(TASK)
Please transcribe exactly, and only, the lines of the data below between the line holding "let susp := s.setSrc" and the line holding "exec .counterSnapshot s = .next s)", inclusive.

Collected data:
_ _ _ _
-- ==== Sys2Proof/Machine/PortCmds.lean ====
section
/-! DEFINITION. The channel commands of the mailboxes (10 R493 to R498, R502, 13 R651, R652, 15 R725): PORT_CONFIG, PORT_STATUS, PATH_STATUS,
FAR_ONLINE and FAR_OFFLINE. -/

namespace Sys2Proof.Machine

open Host

/-- A path uses a port of the group, also of an endpoint that only old work of a removed instance still names (12 R623), or far memory behind it is online (10 R498). -/
def State.groupUsed (s : State) (g : Nat) : Bool :=
  s.chan.eps.any (fun e => e.2.paths.any (fun p => decide (p.lport / 8 = g))) || s.mem.slots.any (fun f => f.2.cxl && f.2.online && decide (f.2.port / 8 = g))

/-- The far slots after group g takes a mode: those of its ports return, and each CXL port gets the lowest free one (13 R651). -/
def State.reslot (s : State) (g mode n : Nat) : State :=
  let s1 := (List.range 8).foldl (fun t f => if (t.farSlot f).cxl && decide ((t.farSlot f).port / 8 = g) then t.setFarSlot f {} else t) s
  if mode ≠ 2 then s1
  else (List.range n).foldl (fun t k => match firstBelow 8 (fun f => !(t.farSlot f).cxl) with
    | some f => t.setFarSlot f { cxl := true, port := 8 * g + k }
    | none => t) s1

/-- The group takes its mode and its ports begin to train (10 R498); ports that it no longer has are down. -/
def execPortConfig (m : Nat) (s : State) : Out :=
  let g := s.mbP m 0 1
  let mode := s.mbP m 1 1
  let ps := s.cfgPorts m
  .next (
    if !s.runs m 0x0501 then s
    else if s.groupUsed g || (decide (mode ≠ 2) && s.peerGroup g) then s.mbDone m scPortBusy []
    else
      let s1 := (s.setGroup g { mode := mode, ports := ps }).reslot g mode ps.length
      let s2 := (List.range 8).foldl (fun t k => t.setPort (8 * g + k) { st := if k < ps.length then 1 else 0 }) s1
      s2.mbDone m scOk [])

def execPortStatus (m : Nat) (s : State) : Out :=
  let p := s.port (s.mbP m 0 1)
  .next (if !s.runs m 0x0502 then s else s.mbDone m scOk (leBytes 1 p.st ++ leBytes 1 p.lanes ++ leBytes 1 p.rate))

def PathSt.code : PathSt → Nat
  | .down => 0
  | .connecting => 1
  | .active => 2
  | .standby => 3
  | .failed => 4

def execPathStatus (m : Nat) (s : State) : Out :=
  let e := s.ep (s.mbP m 0 2)
  .next (if !s.runs m 0x0503 then s else s.mbDone m scOk ((List.range 8).flatMap (fun k => leBytes 1 (e.path k).st.code)))

/-- The size behind a slot is a free value of the form of R652, at most 2 TiB; the link must be up (log entry 56). -/
def execFarOnline (m : Nat) (s : State) : Out :=
  let f := s.mbP m 0 1
  let x := s.farSlot f
  .next (
    if !s.runs m 0x0504 then s
    else if !x.cxl || x.online then s.mbDone m scFarState []
    else if (s.port x.port).st ≠ 2 then s.mbDone m scPortBusy []
    else
      let (w, s1) := s.draw
      let size := farUsable w.toNat
      (s1.setFarSlot f { x with online := true, size := size }).mbDone m scOk (leBytes 8 size))

def execFarOffline (m : Nat) (s : State) : Out :=
  let f := s.mbP m 0 1
  let x := s.farSlot f
  .next (
    if !s.runs m 0x0505 then s
    else if !x.cxl || !x.online then s.mbDone m scFarState []
    else (s.setFarSlot f { x with online := false, size := 0 }).mbDone m scOk [])

end Sys2Proof.Machine
end

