def execQpSetup (m : Nat) (s : State) : Out :=
  let i := s.mbInst m
  let f := fun o n => s.mbP m o n
  let q := f 0 4
  let x : Qp := { owner := some i, made := true, kind := f 4 1, sqlog := f 5 1, cqlog := f 6 1, sqbase := f 8 8, cqbase := f 16 8, tailptr := f 24 8, headptr := f 32 8,
                  vvec := f 40 4, ph := f 44 2, bell := (s.qp q).bell }
  .next (
    if !s.runs m 0x0203 then s
    else if !s.setupOpen i then s.mbDone m scInstState []
    else if (s.qp q).made || !s.mayOwn i (s.qp q).owner || decide (x.sqbase % 2 ^ (6 + x.sqlog) ≠ 0) || decide (x.cqbase % 2 ^ (5 + x.cqlog) ≠ 0)
      || decide (x.tailptr % 8 ≠ 0) || decide (x.headptr % 8 ≠ 0) || (decide (x.vvec ≠ vvNone) && !s.vvOwned i x.vvec)
      || (decide (x.kind = 1) && (decide ((s.part x.ph).owner ≠ some i) || s.inst.qps.any (fun e => e.2.made && decide (e.2.kind = 1) && decide (e.2.ph = x.ph)))) then s.mbDone m scPlanInvalid []
    else (s.setQp q x).mbDone m scOk [])

/-- The path descriptors of an endpoint record (10 R501). -/
def State.recPaths (s : State) (m : Nat) : List Path :=
  (List.range (s.mbP m 3 1)).map (fun k =>
    let b := 0x40 + 32 * k
    { lport := s.mbP m b 1, pflags := s.mbP m (b + 1) 1, paddr := s.mbP m (b + 2) 2, npid := s.mbP m (b + 4) 4, wwpn := s.mbP m (b + 8) 8, ip := s.mbPBytes m (b + 0x10) 16 })

/-- The mode of a port suits a type (10 R501): PCIe for 1 and 6, Ethernet for 2 and 5, Fibre Channel for 3 and 4. -/
def modeSuits (mode t : Nat) : Bool := if t = 1 || t = 6 then mode = 1 else if t = 2 || t = 5 then mode = 3 else mode = 4

/-- A Fibre Channel port would have more than 64 N_Port IDs (10 R499; log entry 84): those that the paths of its endpoints name, and those of paths ps of a
new endpoint of type t. -/
def State.tooManyIds (s : State) (t : Nat) (ps : List Path) : Bool :=
  let fc := fun t : Nat => decide (t = 3) || decide (t = 4)
  let held := s.chan.eps.flatMap (fun e => if fc e.2.typ then e.2.paths.map (fun p => (p.lport, p.npid)) else [])
  let all := (held ++ ps.map (fun p => (p.lport, p.npid))).dedup
  fc t && ps.any (fun p => decide (64 < (all.filter (fun x => decide (x.1 = p.lport))).length))

/-- 0 selects the default of a timeout (10 R500). -/
def orDefault (v d : Nat) : Nat := if v = 0 then d else v

def execEpCreate (m : Nat) (s : State) : Out :=
  let i := s.mbInst m
  let f := fun o n => s.mbP m o n
  let e := f 0 2
  let ps := s.recPaths m
  let up := fun p : Path => { p with st := if s.lostPort p.lport then PathSt.failed else if (s.port p.lport).st = 2 then PathSt.connecting else PathSt.down, failAt := s.time.start }
  let x : Endp := { owner := some i, made := true, typ := f 2 1, policy := f 6 1, devtmo := orDefault (f 8 2) 64, retest := orDefault (f 0x0A 2) 1024,
                    optmo := orDefault (f 0x0C 4) 31457280, abtmo := orDefault (f 0x10 4) 2097152, kato := orDefault (f 0x14 4) 10485760,
                    paths := ps.map up, nqn := s.mbPBytes m 320 224 }
  let s1 : State := { s with chan := { s.chan with formats := s.chan.formats.filter (fun x => decide (x.1 / 2 ^ 32 ≠ e)) } }
  .next (
    if !s.runs m 0x0204 then s
    else if !s.setupOpen i then s.mbDone m scInstState []
    else if (s.ep e).made || !s.mayOwn i (s.ep e).owner
      || ps.any (fun p => !modeSuits (s.group (p.lport / 8)).mode x.typ || decide ((s.group (p.lport / 8)).ports.length ≤ p.lport % 8)) then s.mbDone m scPlanInvalid []
    else if s.tooManyIds x.typ ps then s.mbDone m scEpUnsupported []
    else ((List.range x.paths.length).foldl (fun t k => if (x.path k).st = .connecting then t.connect e k else t) (s1.firstCreate.setEp e x)).mbDone m scOk [])

def execPartSetup (m : Nat) (s : State) : Out :=
  let i := s.mbInst m
  let h := s.mbP m 0 2
  let q := s.mbP m 2 1
  let save := s.mbP m 8 8
  let mask := s.mbP m 16 32
  let vats := (List.range 256).filter (fun v => bit mask v)
  let p := (s.ins i).plan
  let free := fun v : Nat => !s.liveInsts.any (fun e => e.2.plan.hasVat v)
  .next (
    if !s.runs m 0x0205 then s
    else if !s.setupOpen i then s.mbDone m scInstState []
    else if (s.part h).planned || !s.mayOwn i (s.part h).owner || decide (save % 4096 ≠ 0) || !isNear save || isCarve save || decide (s.nSqs ≤ q)
      || !(vats.all (fun v => decide (v < s.nVats) && (if i = 0 then free v else p.hasVat v)))
      || !(if i = 0 then !s.liveInsts.any (fun e => bit e.2.plan.sqMask q) else bit p.sqMask q) then s.mbDone m scPlanInvalid []
    else (s.setPart h { owner := some i, planned := true, sq := q, vats := vats, save := save, bell := (s.part h).bell }).mbDone m scOk [])
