/-- 14 R668, R669, R674 to R684, R692, 17 R782 to R784: an alarm and its payload make one report; one without the other leaves the source suspect; a wire
that fails makes a DE report; a report at L1 or L2 raises its source at the router, one at L5 stops the module and fences it in a pair, after which nothing is
released, captured, sealed, retired or completed; an acknowledgement
frees the record, but in the cycle of a report has no effect; a snapshot is written, or skipped with FAULT when its slot would reach the carve-out. -/
def Obligations.CollectorAndSnapshots : Prop :=
  ∀ (s : State) (n : Nat) (p : Payload) (lvl : Nat),
    let x := s.src n
    let quiet := s.setSrc n { x with alarm := x.alarm - 1 }
    let susp := s.setSrc n { x with susp := true }
    let snap : State := { s with perf := { s.perf with seq := s.perf.seq + 1, snapped := true } }
    let a := s.perf.base.toNat + 2 ^ 17 * (s.perf.seq % s.perf.nslot)
    (s.srcAbsent n = false →
      exec (.rindAlarm n true none) s = .next (s.setSrc n { x with alarm := x.alarm + 1 }) ∧ exec (.rindAlarm n true (some p)) s = .next (s.report n p)
      ∧ (0 < x.alarm → exec (.rindAlarm n false (some p)) s = .next (quiet.report n p))
      ∧ (x.alarm = 0 → exec (.rindAlarm n false (some p)) s = .next (susp.report n p))
      ∧ (let t := s.report n p; exec (.rindAlarm (2048 + n) true (some p)) s = .next (t.setSrc n { t.src n with race := some s.time.ticks }))
      ∧ (x.wire = false → exec (.rindWireFault n) s = .next ((s.setSrc n { x with wire := true, susp := true }).report n { pay 1 with atype := 0x0E })))
    ∧ (0 < x.alarm → exec (.rindPayloadTimeout n) s = .next ((s.setSrc n { x with alarm := x.alarm - 1, susp := true }).report n { pay 2 with atype := 0x0F }))
    ∧ exec (.rindPairValid n) s = .next (s.setSrc n { x with wire := false })
    ∧ (x.pend = true → x.race ≠ some s.time.ticks → exec (.rindAcknowledge n) s = .next (s.acknowledge n) ∧ ((s.acknowledge n).src n).pend = false)
    ∧ (x.pend = true → x.race = some s.time.ticks → exec (.rindAcknowledge n) s = .next (s.setSrc n { x with race := none }))
    ∧ (s.rind.stopped = false → s.takenLevel n p = lvl → masterCore p = none → x.pend = false →
        (lvl = 0 → s.report n p = s.recordReport n p 0)
        ∧ (lvl = 1 ∨ lvl = 2 → s.report n p = (s.recordReport n p lvl).rindRise n)
        ∧ (lvl = 5 → p.ins = 0 → s.report n p = if s.dpx.st = .paired then ((s.recordReport n p 5).rindRise n).fenceModule else ((s.recordReport n p 5).rindRise n).stopModule))
    ∧ (s.moduleStopped = true → ∀ c ∈ [Instr.missDataArrival n, .storeRelease n, .fenceComplete n, .fenceSComplete n, .fenceDComplete n, .tlbiComplete n, .cacheCleanComplete n, .checkpointCapture n,
        .sealCompare n true, .sealCompare n false, .restoreComplete n, .targetAccept n 0, .abortAnswer n, .quiesceElapsed n, .drainComplete n, .batchMark], exec c s = .next s)
    ∧ (s.perf.snapped = true → exec .counterSnapshot s = .next s)
    ∧ (s.perf.snapEn = true → s.time.atEpoch = true → s.perf.snapped = false → s.time.dtime.toNat / 1024 % s.perf.interval = 0 → s.moduleStopped = false →
        exec .counterSnapshot s = .next (if carveLo < a + 2 ^ 17 then { s with perf := { s.perf with snapped := true, fault := true } }
          else let r := snap.snapBody; (r.2.agentWrite (a + 8) r.1).agentWrite a (leBytes 8 (s.perf.seq + 1))))

/-- 15 R697, R698, R700, R705, R706: an error, or 16 epochs without service, restarts the Puppeteer with a report of class UE, and it serves again; the boot
ROM runs the ACTIVE image, the other when that is bad, a trial once; with no good image the module is in RECOVERY; a core whose watchdog
runs out makes a report. -/
def Obligations.ThePuppeteerBootsAndRestarts : Prop :=
  ∀ (s : State) (l : Nat) (b : Bool),
    let p := s.pup
    let again := fun (n : Nat) (a : BitVec 8) => let t := s.report n { pay 2 with unit := 0x0A, atype := a }; ({ t with pup := { t.pup with st := .restart } } : State)
    let r := s.loadLevels.bootChoice
    let c := s.core l
    let ended : State := { s with pup := { p with bootTrial := false, tried := false, bootSeq := p.bootSeq + 1 } }
    (s.pupUp = true → exec .puppeteerLockstepError s = .next (again 1108 0x0D) ∧ exec .puppeteerSramUe s = .next (again 1109 0x0D)
      ∧ (16 ≤ p.unserved → s.time.atEpoch = true → exec .puppeteerWatchdogExpiry s = .next (again 1111 0x10)))
    ∧ (p.unserved < 16 ∨ s.time.atEpoch = false → exec .puppeteerWatchdogExpiry s = .next s)
    ∧ (p.st = .restart → p.live = none → s.moduleStopped = false →
        exec .puppeteerRestartComplete s = .next (State.mbFlush { s with pup := { p with st := if s.mem.trained then .serving else .bringup, unserved := 0, journal := p.taken } }))
    ∧ (p.st = .boot → s.boardUp = true → s.pwr.faulted = false → s.moduleStopped = false → s.pwr.warm = false →
        (r.1 = some b → exec .bootImageSelect s = .next (let t := r.2.runImage b; { t with pup := { t.pup with st := .bringup } }))
        ∧ (r.1 = none → exec .bootImageSelect s = .next { r.2 with pup := { r.2.pup with st := .recovery } }))
    ∧ (p.bootTrial = false → s.bootChoice = if s.imgOk p.active then (some p.active, s) else if s.imgOk (!p.active) then (some (!p.active), s.notice 0 1) else (none, s))
    ∧ (p.bootTrial = true → p.tried = false → s.imgOk (!p.active) = true → s.bootChoice = (some (!p.active), { s with pup := { p with tried := true, bootSeq := p.bootSeq + 1 } }))
    ∧ (p.bootTrial = true → p.tried = true → s.imgOk p.active = true → s.bootChoice = (some p.active, ended.notice 1 0))
    ∧ (c.wdN ≠ 0 → c.wdN ≤ c.wdCnt → s.lcNumbered l = true → exec (.watchdogExpiry l) s =
        .next ((s.setCore l { c with wdCnt := 0 }).report (1152 + l) { pay 2 with unit := 1, msub := BitVec.ofNat 8 l, atype := 0x10, ins := BitVec.ofNat 13 c.lctxCur.inst }))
_ _ _ _
(WORKED SOLUTION)
    let susp := s.setSrc n { x with susp := true }
    let snap : State := { s with perf := { s.perf with seq := s.perf.seq + 1, snapped := true } }
    let a := s.perf.base.toNat + 2 ^ 17 * (s.perf.seq % s.perf.nslot)
    (s.srcAbsent n = false →
      exec (.rindAlarm n true none) s = .next (s.setSrc n { x with alarm := x.alarm + 1 }) ∧ exec (.rindAlarm n true (some p)) s = .next (s.report n p)
      ∧ (0 < x.alarm → exec (.rindAlarm n false (some p)) s = .next (quiet.report n p))
      ∧ (x.alarm = 0 → exec (.rindAlarm n false (some p)) s = .next (susp.report n p))
      ∧ (let t := s.report n p; exec (.rindAlarm (2048 + n) true (some p)) s = .next (t.setSrc n { t.src n with race := some s.time.ticks }))
      ∧ (x.wire = false → exec (.rindWireFault n) s = .next ((s.setSrc n { x with wire := true, susp := true }).report n { pay 1 with atype := 0x0E })))
    ∧ (0 < x.alarm → exec (.rindPayloadTimeout n) s = .next ((s.setSrc n { x with alarm := x.alarm - 1, susp := true }).report n { pay 2 with atype := 0x0F }))
    ∧ exec (.rindPairValid n) s = .next (s.setSrc n { x with wire := false })
    ∧ (x.pend = true → x.race ≠ some s.time.ticks → exec (.rindAcknowledge n) s = .next (s.acknowledge n) ∧ ((s.acknowledge n).src n).pend = false)
    ∧ (x.pend = true → x.race = some s.time.ticks → exec (.rindAcknowledge n) s = .next (s.setSrc n { x with race := none }))
    ∧ (s.rind.stopped = false → s.takenLevel n p = lvl → masterCore p = none → x.pend = false →
        (lvl = 0 → s.report n p = s.recordReport n p 0)
        ∧ (lvl = 1 ∨ lvl = 2 → s.report n p = (s.recordReport n p lvl).rindRise n)
        ∧ (lvl = 5 → p.ins = 0 → s.report n p = if s.dpx.st = .paired then ((s.recordReport n p 5).rindRise n).fenceModule else ((s.recordReport n p 5).rindRise n).stopModule))
    ∧ (s.moduleStopped = true → ∀ c ∈ [Instr.missDataArrival n, .storeRelease n, .fenceComplete n, .fenceSComplete n, .fenceDComplete n, .tlbiComplete n, .cacheCleanComplete n, .checkpointCapture n,
        .sealCompare n true, .sealCompare n false, .restoreComplete n, .targetAccept n 0, .abortAnswer n, .quiesceElapsed n, .drainComplete n, .batchMark], exec c s = .next s)
    ∧ (s.perf.snapped = true → exec .counterSnapshot s = .next s)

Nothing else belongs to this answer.